Continued Medicaid margin deterioration if rates remain inadequate; Further Medicare Advantage rate cuts from CMS; Political/regulatory headlines (prior authorization, congressional scrutiny); Carelon integration challenges with multiple acquisitions

Catalysts

Medicaid rate catch-up as states adjust for higher member acuity (Q2-Q4 2025); Carelon growth inflection with specialty pharmacy and services scaling; Medicare Advantage enrollment growth of 7-9% in 2025; Healthcare defensive rotation - Seth Klarman +114% position increase; Return to 12% EPS growth algorithm as temporary headwinds pass

9 VERDICT WAIT
B+ Quality Moderate - Higher leverage typical for insurers (1.77x D/E), but 7x interest coverage provides buffer. FCF declined in 2024-2025 due to Medicaid issues.
Strong Buy$250
Buy$300
Fair Value$450

Add to watchlist; begin accumulating at $300 (12x earnings); aggressive buying at $250 (10x earnings)

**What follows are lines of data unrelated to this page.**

-- ==== Sys2Proof/Laws/KeepsYard.lean ====
section
/-! SUPPORT. What every operation of the yard, the recorder's rings, the histogram engine and the scheduler keeps (Safety.lean): one lemma each. -/

namespace Sys2Proof.Machine

theorem updStall_keeps {z s : State} (n : Nat) (f : Stall → Stall) (hz : Keeps z s) : Keeps z (updStall s n f) := by
  unfold updStall
  try dsimp only
  repeat' first
    | (with_reducible first | assumption | apply Keeps.ite)
    | split
    | refine Keeps.upd ?_ rfl rfl rfl rfl rfl rfl rfl rfl rfl

theorem leftPlace_keeps {z s : State} (n : Nat) (hz : Keeps z s) : Keeps z (leftPlace s n) := by
  unfold leftPlace
  try dsimp only
  repeat' first
    | (with_reducible first | assumption | apply Keeps.ite)
    | split
    | refine Keeps.upd ?_ rfl rfl rfl rfl rfl rfl rfl rfl rfl

theorem dropStall_keeps {z s : State} (n : Nat) (hz : Keeps z s) : Keeps z (dropStall s n) := by
  unfold dropStall
  try dsimp only
  repeat' first
    | (with_reducible first | assumption | apply leftPlace_keeps | apply Keeps.ite)
    | split
    | refine Keeps.upd ?_ rfl rfl rfl rfl rfl rfl rfl rfl rfl

theorem newStall_keeps {z s u : State} {t : Tier} {owner size n : Nat} {waits : Option Nat}
    (e : newStall s t owner size waits = some (n, u)) (hz : Keeps z s) : Keeps z u := by
  unfold newStall at e
  dsimp only at e
  split at e
  · cases e; exact hz.upd rfl rfl rfl rfl rfl rfl rfl rfl rfl
  · cases e

theorem countMove_keeps {z s : State} (a : Tier) (b : Tier) (hz : Keeps z s) : Keeps z (countMove s a b) := by
  unfold countMove
  try dsimp only
  repeat' first
    | (with_reducible first | assumption | apply inc_keeps | apply Keeps.ite)
    | split
    | refine Keeps.upd ?_ rfl rfl rfl rfl rfl rfl rfl rfl rfl

theorem lookMap_keeps {z s : State} (n : Nat) (hz : Keeps z s) : Keeps z (lookMap s n) := by
  unfold lookMap
  try dsimp only
  repeat' first
    | (with_reducible first
        | assumption | apply inc_keeps | apply takeFree_keeps | refine Keeps.snd (by assumption) ?_
        | refine Keeps.fst (by assumption) ?_ | apply Keeps.ite)
    | split
    | refine Keeps.upd ?_ rfl rfl rfl rfl rfl rfl rfl rfl rfl

theorem arrive_keeps {z s : State} (x : Stall) (p : Place) (hz : Keeps z s) : Keeps z (arrive s x p) := by
  unfold arrive
  try dsimp only
  repeat' first
    | (with_reducible first
        | assumption | apply lookMap_keeps | apply countMove_keeps | apply dropStall_keeps | apply leftPlace_keeps
        | apply updStall_keeps | apply Keeps.ite)
    | split
    | refine Keeps.upd ?_ rfl rfl rfl rfl rfl rfl rfl rfl rfl

theorem startMove_keeps {z s : State} (n : Nat) (p : Place) (hz : Keeps z s) : Keeps z (startMove s n p) := by
  unfold startMove
  try dsimp only
  repeat' first
    | (with_reducible first | assumption | apply updStall_keeps | apply lookMap_keeps | apply Keeps.ite)
    | split
    | refine Keeps.upd ?_ rfl rfl rfl rfl rfl rfl rfl rfl rfl

theorem cancelMove_keeps {z s : State} (fuel n : Nat) (hz : Keeps z s) : Keeps z (cancelMove fuel s n) := by
  induction fuel generalizing s n with
  | zero => exact hz
  | succ fuel ih =>
    unfold cancelMove
    split
    · exact hz
    · refine Keeps.ite (dropStall_keeps _ hz) (Keeps.foldl _ _ (updStall_keeps _ _ hz) fun _ _ h => ?_)
      exact Keeps.ite h (Keeps.ite (ih _ h) (Keeps.ite h (updStall_keeps _ _ h)))

theorem evictLoft_keeps {z s : State} (hz : Keeps z s) : Keeps z (evictLoft s).2 := by
  unfold evictLoft
  split
  · exact hz
  · split
    · exact inc_keeps _ (startMove_keeps _ _ hz)
    · split
      · exact inc_keeps _ (updStall_keeps _ _ (startMove_keeps _ _ (startMove_keeps _ _ hz)))
      · exact hz

theorem syncEvict_keeps {z s : State} (hz : Keeps z s) : Keeps z (syncEvict s).2 := by
  unfold syncEvict
  split
  · exact evictLoft_keeps hz
  · exact hz

theorem takeSlot_keeps {z s u : State} {x : Stall} {a b : Nat} (e : takeSlot s x = some (a, b, u)) (hz : Keeps z s) :
    Keeps z u := by
  simp only [takeSlot, Option.map_eq_some_iff] at e
  obtain ⟨k, _, e⟩ := e
  cases e
  exact updStall_keeps _ _ (lookMap_keeps _ hz)

theorem takeNew_keeps {z s u : State} {t : Tier} {size a b : Nat} {w : Option Nat} (e : takeNew s t size w = some (a, b, u))
    (hz : Keeps z s) : Keeps z u := by
  unfold takeNew at e
  split at e
  · split at e
    · exact takeSlot_keeps e (newStall_keeps ‹_› hz)
    · cases e
  · cases e

theorem placeCell_keeps {z s u : State} {size a b : Nat} (e : placeCell s size = some (a, b, u)) (hz : Keeps z s) :
    Keeps z u := by
  unfold placeCell at e
  split at e
  · exact takeSlot_keeps e hz
  · have k := syncEvict_keeps hz
    generalize syncEvict s = p at e k
    obtain ⟨w, t⟩ := p
    dsimp only at e k
    split at e
    · cases e; exact takeNew_keeps ‹_› k
    · split at e
      · exact takeSlot_keeps e k
      · exact takeNew_keeps e k

theorem touchStall_keeps {z s : State} (n : Nat) (hz : Keeps z s) : Keeps z (touchStall s n) := by
  unfold touchStall
  try dsimp only
  repeat' first
    | (with_reducible first | assumption | apply updStall_keeps | apply lookMap_keeps | apply Keeps.ite)
    | split
    | refine Keeps.upd ?_ rfl rfl rfl rfl rfl rfl rfl rfl rfl

theorem askFetch_keeps {z s : State} (n : Nat) (hz : Keeps z s) : Keeps z (askFetch s n) := by
  unfold askFetch
  try dsimp only
  repeat' first
    | (with_reducible first | assumption | apply Keeps.ite)
    | split
    | refine Keeps.upd ?_ rfl rfl rfl rfl rfl rfl rfl rfl rfl

theorem makeRoom_keeps {z s : State} (fuel : Nat) (hz : Keeps z s) : Keeps z (makeRoom fuel s) := by
  induction fuel generalizing s with
  | zero => exact hz
  | succ fuel ih =>
    unfold makeRoom
    refine Keeps.ite hz ?_
    split
    · exact ih (startMove_keeps _ _ hz)
    · exact hz

theorem startFetches_keeps {z s : State} (fuel : Nat) (hz : Keeps z s) : Keeps z (startFetches fuel s) := by
  induction fuel generalizing s with
  | zero => exact hz
  | succ fuel ih =>
    unfold startFetches
    split
    · exact hz
    · rename_i n r _
      have k : Keeps z { s with yrd := { s.yrd with fetches := r } } := hz.upd rfl rfl rfl rfl rfl rfl rfl rfl rfl
      dsimp only
      split
      · exact ih k
      · refine Keeps.ite (ih k) (Keeps.ite hz ?_)
        split
        · exact ih (startMove_keeps _ _ k)
        · exact hz

theorem serveFetches_keeps {z s : State} (hz : Keeps z s) : Keeps z (serveFetches s) :=
  makeRoom_keeps _ (startFetches_keeps _ hz)

theorem freeSlot_keeps {z s : State} (n : Nat) (k : Nat) (hz : Keeps z s) : Keeps z (freeSlot s n k) := by
  unfold freeSlot
  try dsimp only
  repeat' first
    | (with_reducible first
        | assumption | apply updStall_keeps | apply serveFetches_keeps | apply dropStall_keeps | apply Keeps.ite)
    | split
    | refine Keeps.upd ?_ rfl rfl rfl rfl rfl rfl rfl rfl rfl

theorem divert_keeps {z s : State} (bad : Place → Bool) (hz : Keeps z s) : Keeps z (divert s bad) := by
  unfold divert
  refine Keeps.foldl _ _ hz fun t x h => ?_
  dsimp only
  split
  · refine Keeps.ite h ?_
    split
    · exact updStall_keeps _ _ h
    · exact cancelMove_keeps _ _ h
  · exact h

theorem fetchFar_keeps {z s : State} (serves : Nat → Bool) (hz : Keeps z s) : Keeps z (fetchFar s serves) := by
  unfold fetchFar
  try dsimp only
  repeat' first
    | (with_reducible first | assumption | apply serveFetches_keeps | apply askFetch_keeps | apply Keeps.foldl)
    | (intro _; try dsimp only)
    | with_reducible apply Keeps.ite
    | split
    | refine Keeps.upd ?_ rfl rfl rfl rfl rfl rfl rfl rfl rfl

theorem drainWindow_keeps {z s : State} (w : Nat) (recording : Nat → Bool) (hz : Keeps z s) : Keeps z (drainWindow s w recording) := by
  unfold drainWindow
  try dsimp only
  repeat' first
    | (with_reducible first
        | assumption | apply divert_keeps | apply dropStall_keeps | apply startMove_keeps | apply Keeps.foldl)
    | (intro _; try dsimp only)
    | with_reducible apply Keeps.ite
    | split
    | refine Keeps.upd ?_ rfl rfl rfl rfl rfl rfl rfl rfl rfl

theorem moveEnds_keeps {z s : State} (x : Stall) (p : Place) (hz : Keeps z s) : Keeps z (moveEnds s x p) := by
  unfold moveEnds
  try dsimp only
  repeat' first
    | (with_reducible first | assumption | apply arrive_keeps | apply serveFetches_keeps | apply Keeps.ite)
    | split
    | refine Keeps.upd ?_ rfl rfl rfl rfl rfl rfl rfl rfl rfl

theorem someMove_keeps {z s t : State} {n : Nat} {p : Place} {b : Bool} (hz : Keeps z s)
    (e : (if b = true then some (startMove s n p) else none) = some t) : Keeps z t := by
  cases b
  · cases e
  · cases e; exact startMove_keeps n p hz

theorem background_keeps {z s : State} (hz : Keeps z s) : Keeps z (background s) := by
  unfold background
  extract_lets a b c
  have ka : ∀ t, a = some t → Keeps z t := by
    intro t e
    unfold a at e
    repeat' split at e
    all_goals first | (cases e; done) | (cases e; exact startMove_keeps _ _ hz)
  have kb : ∀ t, b = some t → Keeps z t := by
    intro t e
    unfold b at e
    repeat' split at e
    all_goals first | (cases e; done) | (cases e; exact startMove_keeps _ _ hz)
  have kc : ∀ t, c = some t → Keeps z t := by
    intro t e
    unfold c at e
    repeat' split at e
    all_goals first | (cases e; done) | (cases e; exact startMove_keeps _ _ hz)
  clear_value a b c
  cases a with
  | some t => exact ka t rfl
  | none => cases b with
    | some t => exact kb t rfl
    | none => cases c with
      | some t => exact kc t rfl
      | none => exact hz

theorem execBackgroundWork_keeps {z s : State} (hz : Keeps z s) : OutKeeps z (execBackgroundWork s) :=
  .next (Keeps.ite (background_keeps (serveFetches_keeps hz)) (serveFetches_keeps hz))

theorem loseCells_keeps {z s : State} (n : Nat) (hz : Keeps z s) : Keeps z (loseCells s n).1 :=
  hz.upd rfl rfl rfl rfl rfl rfl rfl rfl rfl

theorem retireStall_keeps {z s : State} (x : Stall) (hz : Keeps z s) : Keeps z (retireStall s x).1 := by
  have k : Keeps z ((dropStall (loseCells s x.num).1 x.num).inc F.YRD_ECC_UNCORR) :=
    inc_keeps _ (dropStall_keeps _ (loseCells_keeps _ hz))
  unfold retireStall
  dsimp only
  apply raiseFault_keeps
  apply divert_keeps
  refine Keeps.upd ?_ rfl rfl rfl rfl rfl rfl rfl rfl rfl
  split
  · exact inc_keeps _ k
  · exact inc_keeps _ k
  · exact k

theorem clearWindow_keeps {z s : State} (w : Nat) (hz : Keeps z s) : Keeps z (clearWindow s w) := by
  unfold clearWindow
  try dsimp only
  repeat' first
    | (with_reducible first | assumption | apply set_keeps | apply Keeps.foldl)
    | (intro _; try dsimp only)
    | with_reducible apply Keeps.ite
    | split
    | refine Keeps.upd ?_ rfl rfl rfl rfl rfl rfl rfl rfl rfl

theorem loseAll_keeps {z s : State} (l : List Stall) (m : List (Nat × Nat)) (hz : Keeps z s) :
    Keeps z (l.foldl (fun (a : State × List (Nat × Nat)) (x : Stall) =>
      (dropStall (loseCells a.1 x.num).1 x.num, a.2 ++ (loseCells a.1 x.num).2)) (s, m)).1 := by
  induction l generalizing s m with
  | nil => exact hz
  | cons x l ih => exact ih _ (dropStall_keeps _ (loseCells_keeps _ hz))

theorem withdrawFar_keeps {z s : State} (hz : Keeps z s) : Keeps z (withdrawFar s).1 := by
  have k1 : Keeps z ((List.range 64).foldl (fun t w => if t.flag (F.YRD_GRANT_STAT_VALID w) then
      endFault (clearWindow t w) 0x0802 w else t) s) :=
    Keeps.foldl _ _ hz fun _ _ h => Keeps.ite (endFault_keeps _ _ (clearWindow_keeps _ h)) h
  have k2 := fun l m => loseAll_keeps l m k1
  unfold withdrawFar
  dsimp only at k2 ⊢
  have k2 := k2 (s.yrd.stalls.filter fun (x : Stall) => x.at_.tier == .far) []
  generalize List.foldl _ (_, ([] : List (Nat × Nat))) _ = p at k2 ⊢
  obtain ⟨u, l⟩ := p
  dsimp only at k2 ⊢
  have k3 := divert_keeps (fun p => p.tier == .far) k2
  generalize (List.range 64).any _ = any
  have k4 := add_keeps F.YRD_FAR_LOST l.length
    (Keeps.ite (c := any = true) (set_keeps F.YRD_STATUS_FAR_GONE 1 k3) k3)
  split
  · exact finishRunning_keeps _ _ _ (k4.yrd _)
  · exact k4

theorem ownedStall_keeps {z s u : State} {t : Tier} {owner k : Nat} (e : ownedStall s t owner = some (k, u)) (hz : Keeps z s) :
    Keeps z u := by
  unfold ownedStall at e
  dsimp only at e
  split at e
  · exact newStall_keeps e (syncEvict_keeps hz)
  · exact newStall_keeps e hz

theorem placeOwned_keeps {z s u : State} {owner n : Nat} {a : Tier} {l : List Nat}
    (e : placeOwned owner a n s = some (l, u)) (hz : Keeps z s) : Keeps z u := by
  induction n generalizing s l with
  | zero => cases e; exact hz
  | succ n ih =>
    have k := serveFetches_keeps hz
    simp only [placeOwned] at e
    split at e
    · rename_i j t h
      have ht : Keeps z t := ownedStall_keeps h k
      split at e
      · cases e
      · simp only [Option.map_eq_some_iff] at e
        obtain ⟨⟨l', u'⟩, e1, e2⟩ := e
        cases e2
        exact ih e1 ht
    · cases e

🧠 ULTRATHINK Deep Philosophical Analysis

Elevance Health (ELV) - Deep Philosophical Analysis

A Buffett/Munger/Klarman Meditation on Healthcare Insurance


The Core Question: What Is Elevance Health, Really?

Strip away the corporate language, the acronyms, the PowerPoint slides. What does Elevance Health actually do?

At its essence, Elevance collects money from employers, individuals, and the government. It then decides which medical bills to pay and which to deny. The profit comes from the spread - premiums in minus claims paid out. Everything else is noise.

This is both the business's strength and its vulnerability. Strength because as long as people need healthcare (always), someone must intermediate the payment. Vulnerability because no one actually likes their health insurer. Doctors resent the prior authorizations. Patients resent the denials. Employers resent the premium increases. Politicians resent the profit margins.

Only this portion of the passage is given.